The government continued to make no discernible efforts to raise awareness on trafficking or reduce the demand for commercial sex acts during the reporting period. A lack of identity documentation remained a risk factor for trafficking in Chad, and the government continued to implement the 2013 birth registration policy requiring universal issuances of uniform birth certificates; however, officials did not widely enforce the policy due to limited resources. The government did not provide anti-trafficking training or guidance for its diplomatic personnel.

TRAFFICKING PROFILE

As reported over the past five years, human traffickers exploit domestic and foreign victims in Chad, and traffickers exploit Chadian victims abroad. The country’s trafficking problem is primarily internal. Families frequently entrust their children to relatives or intermediaries to receive education, apprenticeship, goods, or money; some of those relatives or intermediaries subsequently force or coerce the children to work in domestic service or cattle herding. Criminals force children to beg in urban areas, and traffickers exploit minors as agricultural laborers on farms; in northern gold mines and charcoal production; and as domestic workers across the country. In the Lake Chad region, community members exploit some children in catching, smoking, and selling fish. Some religious leaders coerce children who leave their villages to attend traditional Quranic schools—known as Mouhadjirin—into forced begging, street vending, or other forced labor.
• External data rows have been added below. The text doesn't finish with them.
/-! ### post -/

@[simp] theorem State.power_post (s : State) (u : Nat) (i : Instr) : (s.post u i).power = s.power := rfl
@[simp] theorem State.t_post (s : State) (u : Nat) (i : Instr) : (s.post u i).t = s.t := rfl
@[simp] theorem State.pkg_post (s : State) (u : Nat) (i : Instr) : (s.post u i).pkg = s.pkg := rfl
@[simp] theorem State.members_post (s : State) (u : Nat) (i : Instr) : (s.post u i).members = s.members := rfl
@[simp] theorem State.rotaL_post (s : State) (u : Nat) (i : Instr) : (s.post u i).rotaL = s.rotaL := rfl
@[simp] theorem State.rotaS_post (s : State) (u : Nat) (i : Instr) : (s.post u i).rotaS = s.rotaS := rfl
@[simp] theorem State.tenants_post (s : State) (u : Nat) (i : Instr) : (s.post u i).tenants = s.tenants := rfl
@[simp] theorem State.accepts_post (s : State) (u : Nat) (i : Instr) : (s.post u i).accepts = s.accepts := rfl
@[simp] theorem State.reqs_post (s : State) (u : Nat) (i : Instr) : (s.post u i).reqs = s.reqs := rfl
@[simp] theorem State.cpFree_post (s : State) (u : Nat) (i : Instr) : (s.post u i).cpFree = s.cpFree := rfl
@[simp] theorem State.layout_post (s : State) (u : Nat) (i : Instr) : (s.post u i).layout = s.layout := rfl
@[simp] theorem State.shadow_post (s : State) (u : Nat) (i : Instr) : (s.post u i).shadow = s.shadow := rfl
@[simp] theorem State.commit_post (s : State) (u : Nat) (i : Instr) : (s.post u i).commit = s.commit := rfl
@[simp] theorem State.version_post (s : State) (u : Nat) (i : Instr) : (s.post u i).version = s.version := rfl
@[simp] theorem State.sigOk_post (s : State) (u : Nat) (i : Instr) : (s.post u i).sigOk = s.sigOk := rfl
@[simp] theorem State.sigKey_post (s : State) (u : Nat) (i : Instr) : (s.post u i).sigKey = s.sigKey := rfl
@[simp] theorem State.fusedKey_post (s : State) (u : Nat) (i : Instr) : (s.post u i).fusedKey = s.fusedKey := rfl
@[simp] theorem State.bootFail_post (s : State) (u : Nat) (i : Instr) : (s.post u i).bootFail = s.bootFail := rfl
@[simp] theorem State.boots_post (s : State) (u : Nat) (i : Instr) : (s.post u i).boots = s.boots := rfl
@[simp] theorem State.fuses_post (s : State) (u : Nat) (i : Instr) : (s.post u i).fuses = s.fuses := rfl
@[simp] theorem State.powerLim_post (s : State) (u : Nat) (i : Instr) : (s.post u i).powerLim = s.powerLim := rfl
@[simp] theorem State.tempLim_post (s : State) (u : Nat) (i : Instr) : (s.post u i).tempLim = s.tempLim := rfl
@[simp] theorem State.health_post (s : State) (u : Nat) (i : Instr) : (s.post u i).health = s.health := rfl
@[simp] theorem State.errors_post (s : State) (u : Nat) (i : Instr) : (s.post u i).errors = s.errors := rfl
@[simp] theorem State.hostSess_post (s : State) (u : Nat) (i : Instr) : (s.post u i).hostSess = s.hostSess := rfl
@[simp] theorem State.mgmtSess_post (s : State) (u : Nat) (i : Instr) : (s.post u i).mgmtSess = s.mgmtSess := rfl
@[simp] theorem State.frzHost_post (s : State) (u : Nat) (i : Instr) : (s.post u i).frzHost = s.frzHost := rfl
@[simp] theorem State.frzMgmt_post (s : State) (u : Nat) (i : Instr) : (s.post u i).frzMgmt = s.frzMgmt := rfl
@[simp] theorem State.badSram_post (s : State) (u : Nat) (i : Instr) : (s.post u i).badSram = s.badSram := rfl
@[simp] theorem State.badHalves_post (s : State) (u : Nat) (i : Instr) : (s.post u i).badHalves = s.badHalves := rfl
@[simp] theorem State.spareRows_post (s : State) (u : Nat) (i : Instr) : (s.post u i).spareRows = s.spareRows := rfl
@[simp] theorem State.outOf_post (s : State) (u : Nat) (i : Instr) : (s.post u i).outOf = s.outOf := rfl
@[simp] theorem State.fabricKey_post (s : State) (u : Nat) (i : Instr) : (s.post u i).fabricKey = s.fabricKey := rfl
@[simp] theorem State.keys_post (s : State) (u : Nat) (i : Instr) : (s.post u i).keys = s.keys := rfl
@[simp] theorem State.ctrs_post (s : State) (u : Nat) (i : Instr) : (s.post u i).ctrs = s.ctrs := rfl
@[simp] theorem State.regions_post (s : State) (u : Nat) (i : Instr) : (s.post u i).regions = s.regions := rfl
@[simp] theorem State.sealed_post (s : State) (u : Nat) (i : Instr) : (s.post u i).sealed = s.sealed := rfl
@[simp] theorem State.gens_post (s : State) (u : Nat) (i : Instr) : (s.post u i).gens = s.gens := rfl
@[simp] theorem State.digests_post (s : State) (u : Nat) (i : Instr) : (s.post u i).digests = s.digests := rfl
@[simp] theorem State.vds_post (s : State) (u : Nat) (i : Instr) : (s.post u i).vds = s.vds := rfl
@[simp] theorem State.grids_post (s : State) (u : Nat) (i : Instr) : (s.post u i).grids = s.grids := rfl
@[simp] theorem State.wgs_post (s : State) (u : Nat) (i : Instr) : (s.post u i).wgs = s.wgs := rfl
@[simp] theorem State.crews_post (s : State) (u : Nat) (i : Instr) : (s.post u i).crews = s.crews := rfl
@[simp] theorem State.icache_post (s : State) (u : Nat) (i : Instr) : (s.post u i).icache = s.icache := rfl
@[simp] theorem State.fills_post (s : State) (u : Nat) (i : Instr) : (s.post u i).fills = s.fills := rfl
@[simp] theorem State.mem_post (s : State) (u : Nat) (i : Instr) : (s.post u i).mem = s.mem := rfl
@[simp] theorem State.lineKeys_post (s : State) (u : Nat) (i : Instr) : (s.post u i).lineKeys = s.lineKeys := rfl
@[simp] theorem State.ciphers_post (s : State) (u : Nat) (i : Instr) : (s.post u i).ciphers = s.ciphers := rfl
@[simp] theorem State.basins_post (s : State) (u : Nat) (i : Instr) : (s.post u i).basins = s.basins := rfl
@[simp] theorem State.near_post (s : State) (u : Nat) (i : Instr) : (s.post u i).near = s.near := rfl
@[simp] theorem State.spill_post (s : State) (u : Nat) (i : Instr) : (s.post u i).spill = s.spill := rfl
@[simp] theorem State.basinOps_post (s : State) (u : Nat) (i : Instr) : (s.post u i).basinOps = s.basinOps := rfl
@[simp] theorem State.tlbs_post (s : State) (u : Nat) (i : Instr) : (s.post u i).tlbs = s.tlbs := rfl
@[simp] theorem State.l2s_post (s : State) (u : Nat) (i : Instr) : (s.post u i).l2s = s.l2s := rfl
@[simp] theorem State.jobs_post (s : State) (u : Nat) (i : Instr) : (s.post u i).jobs = s.jobs := rfl
@[simp] theorem State.bargeRs_post (s : State) (u : Nat) (i : Instr) : (s.post u i).bargeRs = s.bargeRs := rfl
@[simp] theorem State.fars_post (s : State) (u : Nat) (i : Instr) : (s.post u i).fars = s.fars := rfl
@[simp] theorem State.mats_post (s : State) (u : Nat) (i : Instr) : (s.post u i).mats = s.mats := rfl
@[simp] theorem State.counts_post (s : State) (u : Nat) (i : Instr) : (s.post u i).counts = s.counts := rfl
@[simp] theorem State.streams_post (s : State) (u : Nat) (i : Instr) : (s.post u i).streams = s.streams := rfl
@[simp] theorem State.failed_post (s : State) (u : Nat) (i : Instr) : (s.post u i).failed = s.failed := rfl
@[simp] theorem State.peerFailed_post (s : State) (u : Nat) (i : Instr) : (s.post u i).peerFailed = s.peerFailed := rfl
@[simp] theorem State.replays_post (s : State) (u : Nat) (i : Instr) : (s.post u i).replays = s.replays := rfl
@[simp] theorem State.flits_post (s : State) (u : Nat) (i : Instr) : (s.post u i).flits = s.flits := rfl
@[simp] theorem State.transit_post (s : State) (u : Nat) (i : Instr) : (s.post u i).transit = s.transit := rfl
@[simp] theorem State.closed_post (s : State) (u : Nat) (i : Instr) : (s.post u i).closed = s.closed := rfl
@[simp] theorem State.tokens_post (s : State) (u : Nat) (i : Instr) : (s.post u i).tokens = s.tokens := rfl
@[simp] theorem State.spareStar_post (s : State) (u : Nat) (i : Instr) : (s.post u i).spareStar = s.spareStar := rfl
@[simp] theorem State.starDown_post (s : State) (u : Nat) (i : Instr) : (s.post u i).starDown = s.starDown := rfl
@[simp] theorem State.agenda_post (s : State) (u : Nat) (i : Instr) : (s.post u i).agenda = agendaInsert u i s.agenda := rfl
@[simp] theorem State.turns_post (s : State) (u : Nat) (i : Instr) : (s.post u i).turns = s.turns := rfl
@[simp] theorem State.issue_post (s : State) (u : Nat) (i : Instr) : (s.post u i).issue = s.issue := rfl
@[simp] theorem State.probed_post (s : State) (u : Nat) (i : Instr) : (s.post u i).probed = s.probed := rfl
@[simp] theorem State.adminProd_post (s : State) (u : Nat) (i : Instr) : (s.post u i).adminProd = s.adminProd := rfl
@[simp] theorem State.adminCons_post (s : State) (u : Nat) (i : Instr) : (s.post u i).adminCons = s.adminCons := rfl
@[simp] theorem State.cmds_post (s : State) (u : Nat) (i : Instr) : (s.post u i).cmds = s.cmds := rfl
@[simp] theorem State.outs_post (s : State) (u : Nat) (i : Instr) : (s.post u i).outs = s.outs := rfl
@[simp] theorem State.nextId_post (s : State) (u : Nat) (i : Instr) : (s.post u i).nextId = s.nextId := rfl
Cattle herders force some children to work along traditional routes for grazing cattle and, at times, cross ill-defined international borders into Cameroon, the Central African Republic, Sudan, and Nigeria. Traffickers in rural areas sell children in markets for use in cattle or camel herding. In some cases, military or local government officials exploit with impunity child herders in forced labor. Criminal elements subject some rural Chadian girls who travel to larger towns in search of work to child sex trafficking or domestic servitude. Illicit networks may force adult and child refugees, as well as internally displaced persons in Chad, to take part in commercial sex. Experts note Chad hosted approximately 440,000 refugees and more than 170,000 internally displaced persons as of December 2019; these populations may be vulnerable to trafficking based on their economic instability and lack of access to support systems. The Nigerian terrorist group Boko Haram and its offshoot Islamic State-West Africa forcibly abducted minors to serve as child soldiers, suicide bombers, child brides, and forced laborers. Community-based armed groups tasked with defending people and property in rural areas have likely recruited and used children in armed conflict.